At the risk of sounding heavy handed Smokie do you reckon you could just tell your sis that?

Like " hey i'm extremely flattered that you would like me to be "bump"'s guardian but i have a wee problem with the wording....."

Que long adult type discussion (whereas in my family it would be - you what.......(sheirek!!!))

My mum is a church elder and i got round her by saying about how according to her beleifs God maed that world nature etc and how it was beautiful and with global warming etc isnt it time someone saved the planet/paid hommage to it etc (choose words according to your path etc)

She eventually came round after i stopped banging on about how she should be proud of how she brought me up to question things etc.....

If they already suspect why don't you start discussing the "elephant in the room" there always was a large elephant in our front room when i was a teenager!

E xx
pasher
QUOTE
they are now pregnant.

What, both of them !!!!!! o_yikes.gif there's a novelty. biggrin.gif

QUOTE
However, I am now preparing myself for the inevitable question ... will I be it's (they don't know what they're having because they don't want to, so for now it is an it) godmother.

Jokes apart, if the situation does arise and you are asked, then you will have to be straight with them and explain your differing religious views. Let your sister know that you will be very happy to be the sprogs guardian, or what ever you care to call the job or even, if you believe in a god in your personal path, that you would be the childs god mother but not as a christian god mother, though the vicar might not be to happy with that idea.
Epona
must admit i'm in a similar boat. my sis also up the duff but i don't think she'll ask me to be little ones godmother as we don't talk much but going back to your situation if i were you i'd say i would love to be godmother, remember a godmother is just another word for guardian and as a guardian you don't have to do anything but be there when litten starts asking quetion that mum and dad can't or wont answer.
icefire
kind of agreeing with epona there on the 'job description' part, but i can understand your concern. i have had this same thing, with a very good friend.

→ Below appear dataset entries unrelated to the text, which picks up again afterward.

/-! setFw changes sys alone. -/
@[simp] theorem setFw_beat (f : FwState → FwState) (s : State) : (setFw f s).beat = s.beat := rfl
@[simp] theorem setFw_time (f : FwState → FwState) (s : State) : (setFw f s).time = s.time := rfl
@[simp] theorem setFw_pins (f : FwState → FwState) (s : State) : (setFw f s).pins = s.pins := rfl
@[simp] theorem setFw_net (f : FwState → FwState) (s : State) : (setFw f s).net = s.net := rfl
@[simp] theorem setFw_ptime (f : FwState → FwState) (s : State) : (setFw f s).ptime = s.ptime := rfl
@[simp] theorem setFw_ports (f : FwState → FwState) (s : State) : (setFw f s).ports = s.ports := rfl
@[simp] theorem setFw_egress (f : FwState → FwState) (s : State) : (setFw f s).egress = s.egress := rfl
@[simp] theorem setFw_fwd (f : FwState → FwState) (s : State) : (setFw f s).fwd = s.fwd := rfl
@[simp] theorem setFw_buf (f : FwState → FwState) (s : State) : (setFw f s).buf = s.buf := rfl
@[simp] theorem setFw_str (f : FwState → FwState) (s : State) : (setFw f s).str = s.str := rfl
@[simp] theorem setFw_fw (f : FwState → FwState) (s : State) : (setFw f s).fw = s.fw := rfl
@[simp] theorem setFw_nm (f : FwState → FwState) (s : State) : (setFw f s).nm = s.nm := rfl
@[simp] theorem setFw_gw (f : FwState → FwState) (s : State) : (setFw f s).gw = s.gw := rfl
@[simp] theorem setFw_ciph (f : FwState → FwState) (s : State) : (setFw f s).ciph = s.ciph := rfl
@[simp] theorem setFw_dark (f : FwState → FwState) (s : State) : (setFw f s).dark = s.dark := rfl
@[simp] theorem setFw_pair (f : FwState → FwState) (s : State) : (setFw f s).pair = s.pair := rfl
@[simp] theorem setFw_cs (f : FwState → FwState) (s : State) : (setFw f s).cs = s.cs := rfl
@[simp] theorem setFw_bridge (f : FwState → FwState) (s : State) : (setFw f s).bridge = s.bridge := rfl
@[simp] theorem setFw_mbx (f : FwState → FwState) (s : State) : (setFw f s).mbx = s.mbx := rfl
@[simp] theorem setFw_ev (f : FwState → FwState) (s : State) : (setFw f s).ev = s.ev := rfl
@[simp] theorem setFw_rings (f : FwState → FwState) (s : State) : (setFw f s).rings = s.rings := rfl
@[simp] theorem setFw_regs (f : FwState → FwState) (s : State) : (setFw f s).regs = s.regs := rfl
@[simp] theorem setFw_hw (f : FwState → FwState) (s : State) : (setFw f s).hw = s.hw := rfl
@[simp] theorem setFw_mem (f : FwState → FwState) (s : State) : (setFw f s).mem = s.mem := rfl
@[simp] theorem setFw_out (f : FwState → FwState) (s : State) : (setFw f s).out = s.out := rfl
@[simp] theorem setFw_fresh (f : FwState → FwState) (s : State) : (setFw f s).fresh = s.fresh := rfl
@[simp] theorem setFw_start (f : FwState → FwState) (s : State) : (setFw f s).start = s.start := rfl
@[simp] theorem setFw_late (f : FwState → FwState) (s : State) : (setFw f s).late = s.late := rfl
@[simp] theorem setFw_pending (f : FwState → FwState) (s : State) : (setFw f s).pending = s.pending := rfl

/-! setCore changes sys alone. -/
@[simp] theorem setCore_beat (f : CoreState → CoreState) (s : State) : (setCore f s).beat = s.beat := rfl
@[simp] theorem setCore_time (f : CoreState → CoreState) (s : State) : (setCore f s).time = s.time := rfl
@[simp] theorem setCore_pins (f : CoreState → CoreState) (s : State) : (setCore f s).pins = s.pins := rfl
@[simp] theorem setCore_net (f : CoreState → CoreState) (s : State) : (setCore f s).net = s.net := rfl
@[simp] theorem setCore_ptime (f : CoreState → CoreState) (s : State) : (setCore f s).ptime = s.ptime := rfl
@[simp] theorem setCore_ports (f : CoreState → CoreState) (s : State) : (setCore f s).ports = s.ports := rfl
@[simp] theorem setCore_egress (f : CoreState → CoreState) (s : State) : (setCore f s).egress = s.egress := rfl
@[simp] theorem setCore_fwd (f : CoreState → CoreState) (s : State) : (setCore f s).fwd = s.fwd := rfl
@[simp] theorem setCore_buf (f : CoreState → CoreState) (s : State) : (setCore f s).buf = s.buf := rfl
@[simp] theorem setCore_str (f : CoreState → CoreState) (s : State) : (setCore f s).str = s.str := rfl
@[simp] theorem setCore_fw (f : CoreState → CoreState) (s : State) : (setCore f s).fw = s.fw := rfl
@[simp] theorem setCore_nm (f : CoreState → CoreState) (s : State) : (setCore f s).nm = s.nm := rfl
@[simp] theorem setCore_gw (f : CoreState → CoreState) (s : State) : (setCore f s).gw = s.gw := rfl
@[simp] theorem setCore_ciph (f : CoreState → CoreState) (s : State) : (setCore f s).ciph = s.ciph := rfl
@[simp] theorem setCore_dark (f : CoreState → CoreState) (s : State) : (setCore f s).dark = s.dark := rfl
@[simp] theorem setCore_pair (f : CoreState → CoreState) (s : State) : (setCore f s).pair = s.pair := rfl
@[simp] theorem setCore_cs (f : CoreState → CoreState) (s : State) : (setCore f s).cs = s.cs := rfl
@[simp] theorem setCore_bridge (f : CoreState → CoreState) (s : State) : (setCore f s).bridge = s.bridge := rfl
@[simp] theorem setCore_mbx (f : CoreState → CoreState) (s : State) : (setCore f s).mbx = s.mbx := rfl
@[simp] theorem setCore_ev (f : CoreState → CoreState) (s : State) : (setCore f s).ev = s.ev := rfl
@[simp] theorem setCore_rings (f : CoreState → CoreState) (s : State) : (setCore f s).rings = s.rings := rfl
@[simp] theorem setCore_regs (f : CoreState → CoreState) (s : State) : (setCore f s).regs = s.regs := rfl
@[simp] theorem setCore_hw (f : CoreState → CoreState) (s : State) : (setCore f s).hw = s.hw := rfl
@[simp] theorem setCore_mem (f : CoreState → CoreState) (s : State) : (setCore f s).mem = s.mem := rfl
@[simp] theorem setCore_out (f : CoreState → CoreState) (s : State) : (setCore f s).out = s.out := rfl
@[simp] theorem setCore_fresh (f : CoreState → CoreState) (s : State) : (setCore f s).fresh = s.fresh := rfl
@[simp] theorem setCore_start (f : CoreState → CoreState) (s : State) : (setCore f s).start = s.start := rfl
@[simp] theorem setCore_late (f : CoreState → CoreState) (s : State) : (setCore f s).late = s.late := rfl
@[simp] theorem setCore_pending (f : CoreState → CoreState) (s : State) : (setCore f s).pending = s.pending := rfl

i told them, that i was taking this seriously, and didnt want to make promises i wasnt sure i could keep. the practical part of being a godparent is fairly easy, but the promise to bring up the child in the xtian faith, i couldnt do.

so i reckon honesty is the best policy. talk to her about it.
Freydis
Part of the Christian christianing service is the godparens promising to to ensure that the child is brought up in the Christian faith. It's pretty explicit. I think that you need to think very carefully about whether you could make that promise before you agree to anything. As I understand it most Chrisitan vicars would not accept a non-Christian as a godparent if they knew beforehand.

It's difficult, but I think that I would have the conversation. You could always say that you're delighted and flattered that they want to involve you closely in their child's life, and that you'd be happy to be a mentor/guardian etc., but you feel that it would be hypocritical to make promises about religious beliefs that you don't share. Easier said than done, I know!

You say that you think that your sister has suspicions - you never know, maybe she's trying to find a way to raise the subject herself. Good luck.
badgersmoon
QUOTE(Freydis @ Mar 29 2007, 08:19 AM)


It's difficult, but I think that I would have the conversation.  You could always say that you're delighted and flattered that they want to involve you closely in their child's life, and that you'd be happy to be a mentor/guardian etc., but you feel that it would be hypocritical to make promises about religious beliefs that you don't share.  Easier said than done, I know! 

*


After all you don't need to go into detail about what it is you do beleive. Just that you don't altogether share theirs.
It depends what she wants from a godparent. If she wants the whole spiritual guidance thing then there could be problems, but if she wants to strngthen ties between you and the neicephew maybe you could go for a non-religious ceremony with just you?
We had a naming-ceremony for BabyBadger and nominated 3 people to be"godparents and moral guardians" (or ungodly and amoral guardians as we like to think of them biggrin.gif ). I'm a "special auntie" to my humanist friends' eldest daughter.